Please restate, word for word, the lines below that begin at the one with "let host := if" and end at the one with "Comb instructions -/". Leave out all other lines.

DATA FOR THIS TASK —
####################

-- ==== Sys2Proof/Machine/Comb.lean ====
section
/-! DEFINITION. Sys2Proof/Machine/Comb.lean: the semaphores of the Comb (R339 to R346, R352), the Comb windows (Table 12-4)
and the barrier contexts as data (Table 12-7). What a release does stands in Machine/Barrier.lean. -/

namespace Sys2Proof.Machine

/-- A semaphore after reset (R339). -/
def Sem.reset : Sem := { count := 0, fifo := [], waits := [], mark := false }

/-- Semaphore k. -/
def State.sem (s : State) (k : Nat) : Sem := look Sem.reset s.sems k

/-- The state with semaphore k replaced. -/
def State.setSem (s : State) (k : Nat) (q : Sem) : State := { s with sems := put Sem.reset s.sems k q }

/-- An operation reads semaphore k: an error there that cannot be corrected marks it, and its waiters stay queued (R502). -/
def State.readSem (s : State) (k : Nat) : State :=
  let (t, bad) := s.findsAt (.sem k)
  if bad then t.setSem k { t.sem k with mark := true } else t

/-- The largest count (R339). -/
def semMax : Nat := 0x7FFFFFFF

/-- Serving the take FIFO from its head: what is left of the count and the FIFO, and the cores served (R342). -/
def serveTakes : W32 → List (Nat × W32) → W32 × List (Nat × W32) × List Nat
  | c, [] => (c, [], [])
  | c, (n, k) :: r =>
    if k.toNat ≤ c.toNat then
      let (c', r', ns) := serveTakes (c - k) r
      (c', r', n :: ns)
    else (c, (n, k) :: r, [])

/-- The two passes of R342 after a count has changed: the semaphore and the cores whose wait ends. -/
def Sem.serve (q : Sem) : Sem × List Nat :=
  let out := (q.waits.filter (fun e => decide (e.2.toNat ≤ q.count.toNat))).map (·.1)
  let (c, f, ns) := serveTakes q.count q.fifo
  ({ q with count := c, fifo := f, waits := q.waits.filter (fun e => decide (q.count.toNat < e.2.toNat)) }, out ++ ns)

/-- Adding a cone class to one of the sums of a die: N at 3d, G at 3d + 1, K at 3d + 2 (R332). -/
def State.addSum (s : State) (k v : Nat) : State := { s with sums := put 0 s.sums k (look 0 s.sums k + v) }

/-- The cone class of the task a core runs, if it runs one. -/
def Core.coneRun (c : Core) : Option Nat := if c.dst = .task then c.task.map (fun t => t.cone) else none

/-- A core enters a clock-gated wait: its class enters G of its die (R106, R332). -/
def State.gate (s : State) (n : Nat) : State :=
  let k := (s.core n).coneRun
  let s1 := s.modCore n (fun c => { c with gated := true, gheld := k.isSome })
  match k with
  | some v => s1.addSum (3 * (n / 48) + 1) v
  | none => s1

/-- A core is woken from a clock-gated wait: its class enters K of its die (R332). -/
def State.wake (s : State) (n : Nat) : State :=
  let c := s.core n
  let s1 := s.modCore n (fun c => { c with gated := false, gheld := false })
  match c.coneRun, c.gated with
  | some v, true => s1.addSum (3 * (n / 48) + 2) v
  | _, _ => s1

/-- The wait of a core ends at the Comb, and its clock runs again: the core learns of it with COMB_ANSWER (R336, R349). -/
def State.releaseCore (s : State) (n : Nat) : State :=
  match (s.core n).hold with
  | some (.wait _ x k) => (s.wake n).modCore n (fun c => { c with hold := some (.wait true x k) })
  | _ => s

/-- Storing a changed semaphore and serving its waiters (R342). -/
def State.semStore (s : State) (k : Nat) (q : Sem) : State :=
  let (q', ns) := q.serve
  ns.foldl State.releaseCore ((s.setSem k q').over (fun x => x == .sem k))

/-- ADD v (Table 12-1): the state, or the failure. -/
def State.semAdd (s : State) (k v : Nat) : Except Cause State :=
  let q := s.sem k
  if q.mark then .error .poison
  else if v = 0 then .ok s
  else if semMax < q.count.toNat + v then .error .semOverflow
  else .ok (s.semStore k { q with count := BitVec.ofNat 32 (q.count.toNat + v) })

/-- SUB v (Table 12-1). -/
def State.semSub (s : State) (k v : Nat) : Except Cause State :=
  let q := s.sem k
  if q.mark then .error .poison
  else if v = 0 then .ok s
  else if q.count.toNat < v then .error .semUnderflow
  else .ok (s.semStore k { q with count := BitVec.ofNat 32 (q.count.toNat - v) })

/-- WAIT N by a core: the state and whether the wait ends at once (R342). -/
def State.semWait (s : State) (n k : Nat) (v : W32) : Except Cause (State × Bool) :=
  let q := s.sem k
  if semMax < v.toNat then .error .semOverflow
  else if q.mark then .error .poison
  else if v.toNat ≤ q.count.toNat then .ok (s, true)
  else .ok (s.setSem k { q with waits := q.waits ++ [(n, v)] }, false)

/-- TAKE N by a core: the state and whether it is served at once (R342). -/
def State.semTake (s : State) (n k : Nat) (v : W32) : Except Cause (State × Bool) :=
  let q := s.sem k
  if semMax < v.toNat then .error .semOverflow
  else if q.mark then .error .poison
  else if q.fifo = [] ∧ v.toNat ≤ q.count.toNat then .ok (s.semStore k { q with count := q.count - v }, true)
  else .ok (s.setSem k { q with fifo := q.fifo ++ [(n, v)] }, false)

/-- SET v (Table 12-1, R502): stores the count and clears a poison mark; the waiters are served. -/
def State.semSet (s : State) (k v : Nat) : State :=
  s.semStore k { s.sem k with count := BitVec.ofNat 32 v, mark := false }

/-- The report of a failed Scarab, COMB_HOP, Bulk Port or scrub operation (R344, R502, Table 12-9). -/
def State.semFail (s : State) (k : Nat) (c : Cause) : State :=
  match c with
  | .poison => s.err .ras 2
  | .semUnderflow => s.errWith .comb 2 (fun t => t.setReg rErrsem (BitVec.ofNat 32 k))
  | _ => s.errWith .comb 1 (fun t => t.setReg rErrsem (BitVec.ofNat 32 k))

/-- An ADD by the Scarab, COMB_HOP, a Bulk Port or the scrubber (Table 12-3). -/
def State.semSignal (s : State) (k v : Nat) : State :=
  let s := s.readSem k
  match s.semAdd k v with
  | .ok t => t
  | .error c => s.semFail k c

/-- The semaphore's ADD word in the Comb windows (Table 12-4). -/
def semAddr (k : Nat) : Nat := combBase + 16 * k

/-- An ADD on behalf of core n whose failure it takes deferred: a window store or a completion action (Table 12-3). -/
def State.semFor (s : State) (n k v : Nat) (faddr : W64) : State :=
  let s := s.readSem k
  match s.semAdd k v with
  | .ok t => t
  | .error c => s.deferAction n c faddr

/-- A store to the ADD word of semaphore k by core n (R346). -/
def State.windowAdd (s : State) (n k v : Nat) : State := s.semFor n k v (BitVec.ofNat 64 (semAddr k + 4))

/-- The completion signal of a feeder or array operation of core n: ADD 1 (Table 12-3). It has no address, and its FADDR is zero. -/
def State.signal (s : State) (n : Nat) (k : Word) : State := s.semFor n k.toNat 1 0

/-- Setting the counts of core n's task semaphores to zero; queued waiters stay queued (R352). -/
def State.clearTask (s : State) (n : Nat) : State :=
  if n < 192 then
    (List.range 16).foldl (fun s i =>
      let t := s.readSem (16 * n + i)
      t.setSem (16 * n + i) { t.sem (16 * n + i) with count := 0 }) s
  else s

/-! ## Barrier contexts -/

/-- No arrivals. -/
def Arrivals.none_ : Arrivals := { cores := 0, host := false, child := 0, refuse := false, early := [] }

/-- A barrier context after reset. -/
def Ctx.reset : Ctx :=
  { now := Arrivals.none_, next := Arrivals.none_, sent := false, own := 0, waits := [], mark := false, wr := 0 }

/-- Context b. -/
def State.ctx (s : State) (b : Nat) : Ctx := look Ctx.reset s.ctxs b

/-- The state with context b replaced. -/
def State.setCtx (s : State) (b : Nat) (c : Ctx) : State := { s with ctxs := put Ctx.reset s.ctxs b c }

/-- Clearing the arrivals of a context (R357). -/
def State.clearArrivals (s : State) (b : Nat) : State :=
  s.setCtx b { s.ctx b with now := Arrivals.none_, next := Arrivals.none_, sent := false, own := 0 }

/-- An operation reads context b: an error there that cannot be corrected clears EN, and the arrivals go; the other fields hold their stored bits (R357,
R502). -/
def State.readCtx (s : State) (b : Nat) : State :=
  let (t, bad) := s.findsAt (.ctx b)
  if bad then
    let u := (t.setFldReg (rBctl b) 31 1 0).clearArrivals b
    u.setCtx b { u.ctx b with mark := true, wr := 0 }
  else t

/-- Fields of a context's registers (Table 12-7). -/
def State.bEn (s : State) (b : Nat) : Bool := s.bitReg (rBctl b) 31
def State.bRoot (s : State) (b : Nat) : Bool := s.bitReg (rBctl b) 30
def State.bHost (s : State) (b : Nat) : Bool := s.bitReg (rBctl b) 29
def State.bArm (s : State) (b : Nat) : Bool := s.bitReg (rBctl b) 28
def State.bNchild (s : State) (b : Nat) : Nat := s.fldReg (rBctl b) 16 8
def State.bGen (s : State) (b : Nat) : Nat := s.fldReg (rBgen b) 0 16
def State.bEpoch (s : State) (b : Nat) : Nat := s.fldReg (rBgen b) 16 16
def State.bMask (s : State) (b n : Nat) : Bool := s.bitReg (rBmask b (n / 32)) (n % 32)

/-- The named cores of a context as one mask. -/
def State.bCores (s : State) (b : Nat) : BitVec 192 := bitsOf 192 (fun n => s.bMask b n)

/-- Arrivals outstanding for GEN: the host, children, cores (B_LEFT, Table 12-7). -/
def State.bLeft (s : State) (b : Nat) : W32 :=
  let a := (s.ctx b).now
  let host := if s.bHost b && !a.host then 1 else 0
  let child := s.bNchild b - a.child
  let cores := countBits (s.bCores b &&& ~~~a.cores)
  BitVec.ofNat 32 (host * 65536 + child % 256 * 256 + cores % 256)

/-- Withdrawing the Comb wait of a core: nothing is taken, and a take FIFO whose head it was is served again (R343). -/
def State.withdraw (s : State) (n : Nat) : State :=
  match (s.core n).hold with
  | some (.wait false false k) =>
    let s := s.readSem k
    let q := s.sem k
    let q' := { q with fifo := q.fifo.filter (fun e => e.1 ≠ n), waits := q.waits.filter (fun e => e.1 ≠ n) }
    ((s.wake n).modCore n (fun c => { c with hold := none })).semStore k q'
  | some (.wait false true b) =>
    let s := s.readCtx b
    let c := s.ctx b
    ((s.wake n).modCore n (fun c => { c with hold := none })).setCtx b { c with waits := c.waits.filter (fun e => e.1 ≠ n) }
  | _ => s

/-- What a 32-bit load from the Comb windows returns (Table 12-4). A load of the COUNT of a marked semaphore is no operation of Table 12-1
and reads no memory word: it returns the stored count and takes no fault (assumption log 110). -/
def State.combRead (s : State) (a : Nat) : W32 :=
  let o := a - combBase
  if o < 0x100000 then
    let q := s.sem (o / 16)
    if o % 16 = 0 then q.count
    else if o % 16 = 2 then BitVec.ofNat 32 (q.fifo.length % 256 * 256 + q.waits.length % 256) else 0
  else if o < 0x120000 then
    let b := (o - 0x100000) / 0x800
    if o % 0x800 = 0 then s.reg (rBgen b) else if o % 0x800 = 2 then s.bLeft b else 0
  else 0

/-- The read of that word finds the errors of the semaphore or context it shows (R495). -/
def State.combSees (s : State) (a : Nat) : State :=
  let o := a - combBase
  if o < 0x100000 then s.readSem (o / 16) else if o < 0x120000 then s.readCtx ((o - 0x100000) / 0x800) else s

/-- What a 32-bit store to the Comb windows by core n does (Table 12-4, R346). -/
def State.combWrite (s : State) (n a : Nat) (v : W32) : State :=
  let o := a - combBase
  if o < 0x100000 ∧ o % 16 = 4 then s.windowAdd n (o / 16) v.toNat else s

/-! ## Comb instructions -/

/-- The address a semaphore instruction names, its chip and the words of its checks (R348). -/
inductive CombTarget where
  | here (pa : W64) | remote (chip : Nat) (pa : Nat) | bad (c : Cause)
deriving DecidableEq, Repr

/-- Checks 5 and 6 of a Comb instruction: a semaphore or context address (R348). -/
def State.combTarget (s : State) (a : W64) (ctx mayRemote : Bool) : CombTarget :=
  let o := localOf a
  let base := if ctx then combBase + 0x100000 else combBase
  let step := if ctx then 0x800 else 16
  let len := if ctx then 0x20000 else 0x100000
  let here := s.isHere a
  if o < base ∨ base + len ≤ o then .bad .busError
  else if (o - base) % step ≠ 0 then .bad .misaligned
  else if here then .here a
  else if mayRemote then .remote (chipOf a) o
  else .bad .busError

/-- Holding core n for the walk of an address (R105). -/
def State.holdWalk (s : State) (n : Nat) (va : W64) (write : Bool) : State :=
  s.modCore n (fun c => { c with hold := some (.walk va write) })

/-- A Comb instruction on this chip's Comb: translation of its address (R348), then its effect on the semaphore or context
number it reaches. -/
def combHere (n : Nat) (a : W64) (ctx write : Bool) (body : Nat → State → Res) (s : State) : Res :=
  let va := localOf a
  let go (s : State) (pa : Nat) : Res :=
    let base := if ctx then combBase + 0x100000 else combBase
    let len := if ctx then 0x20000 else 0x100000
    if pa < base ∨ base + len ≤ pa then .partial_ s .busError a
    else body ((pa - base) / (if ctx then 0x800 else 16)) s
  if !s.xlOn n (s.core n).sup then go s va
  else
    let s := s.fresh n va
    match s.tlbFind n va with
    | none => .held (s.holdWalk n a write)
    | some e => match s.leafCheck e va write (.direct .comb) with
      | some c => .partial_ s c a
      | none => go s (e.pa va)

/-- A semaphore or barrier instruction: its target (R348), then its effect here, or a SEM packet to another module (R350). -/
def combInstr (n : Nat) (a : W64) (ctx write : Bool) (remoteOp : Option Nat) (v : W32) (body : Nat → State → Res)
    (s : State) : Res :=
  match s.combTarget a ctx remoteOp.isSome with
  | .bad c => .fault c a
  | .here _ => combHere n a ctx write body s
  | .remote chip pa => .done (s.postReq (.posted n a) a (reqSpec chip 5 pa (BitVec.ofNat 64 (remoteOp.getD 1 * 2 ^ 62 + v.toNat)) []))

/-- A Comb operation that is answered: the core holds until COMB_ANSWER (R349), or takes the failure in state s. -/
def combAnswered (n : Nat) (a : W64) (s : State) (r : Except Cause State) : Res :=
  match r with
  | .error c => .partial_ s c a
  | .ok t => .held (t.modCore n (fun c => { c with hold := some (.comb none 0) }))

/-- A Comb wait: it ends at once or holds the core (R106, R342), or takes the failure in state s. -/
def combWaited (n k : Nat) (ctx : Bool) (a : W64) (s : State) (r : Except Cause (State × Bool)) : Res :=
  match r with
  | .error c => .partial_ s c a
  | .ok (t, true) => .done (t.modCore n (fun c => { c with runAhead := [] }))
  | .ok (t, false) => .held ((t.gate n).modCore n (fun c => { c with hold := some (.wait false ctx k) }))

end Sys2Proof.Machine
end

####################

SOLUTION FOR THIS TASK —
  let host := if s.bHost b && !a.host then 1 else 0
  let child := s.bNchild b - a.child
  let cores := countBits (s.bCores b &&& ~~~a.cores)
  BitVec.ofNat 32 (host * 65536 + child % 256 * 256 + cores % 256)

/-- Withdrawing the Comb wait of a core: nothing is taken, and a take FIFO whose head it was is served again (R343). -/
def State.withdraw (s : State) (n : Nat) : State :=
  match (s.core n).hold with
  | some (.wait false false k) =>
    let s := s.readSem k
    let q := s.sem k
    let q' := { q with fifo := q.fifo.filter (fun e => e.1 ≠ n), waits := q.waits.filter (fun e => e.1 ≠ n) }
    ((s.wake n).modCore n (fun c => { c with hold := none })).semStore k q'
  | some (.wait false true b) =>
    let s := s.readCtx b
    let c := s.ctx b
    ((s.wake n).modCore n (fun c => { c with hold := none })).setCtx b { c with waits := c.waits.filter (fun e => e.1 ≠ n) }
  | _ => s

/-- What a 32-bit load from the Comb windows returns (Table 12-4). A load of the COUNT of a marked semaphore is no operation of Table 12-1
and reads no memory word: it returns the stored count and takes no fault (assumption log 110). -/
def State.combRead (s : State) (a : Nat) : W32 :=
  let o := a - combBase
  if o < 0x100000 then
    let q := s.sem (o / 16)
    if o % 16 = 0 then q.count
    else if o % 16 = 2 then BitVec.ofNat 32 (q.fifo.length % 256 * 256 + q.waits.length % 256) else 0
  else if o < 0x120000 then
    let b := (o - 0x100000) / 0x800
    if o % 0x800 = 0 then s.reg (rBgen b) else if o % 0x800 = 2 then s.bLeft b else 0
  else 0

/-- The read of that word finds the errors of the semaphore or context it shows (R495). -/
def State.combSees (s : State) (a : Nat) : State :=
  let o := a - combBase
  if o < 0x100000 then s.readSem (o / 16) else if o < 0x120000 then s.readCtx ((o - 0x100000) / 0x800) else s

/-- What a 32-bit store to the Comb windows by core n does (Table 12-4, R346). -/
def State.combWrite (s : State) (n a : Nat) (v : W32) : State :=
  let o := a - combBase
  if o < 0x100000 ∧ o % 16 = 4 then s.windowAdd n (o / 16) v.toNat else s

/-! ## Comb instructions -/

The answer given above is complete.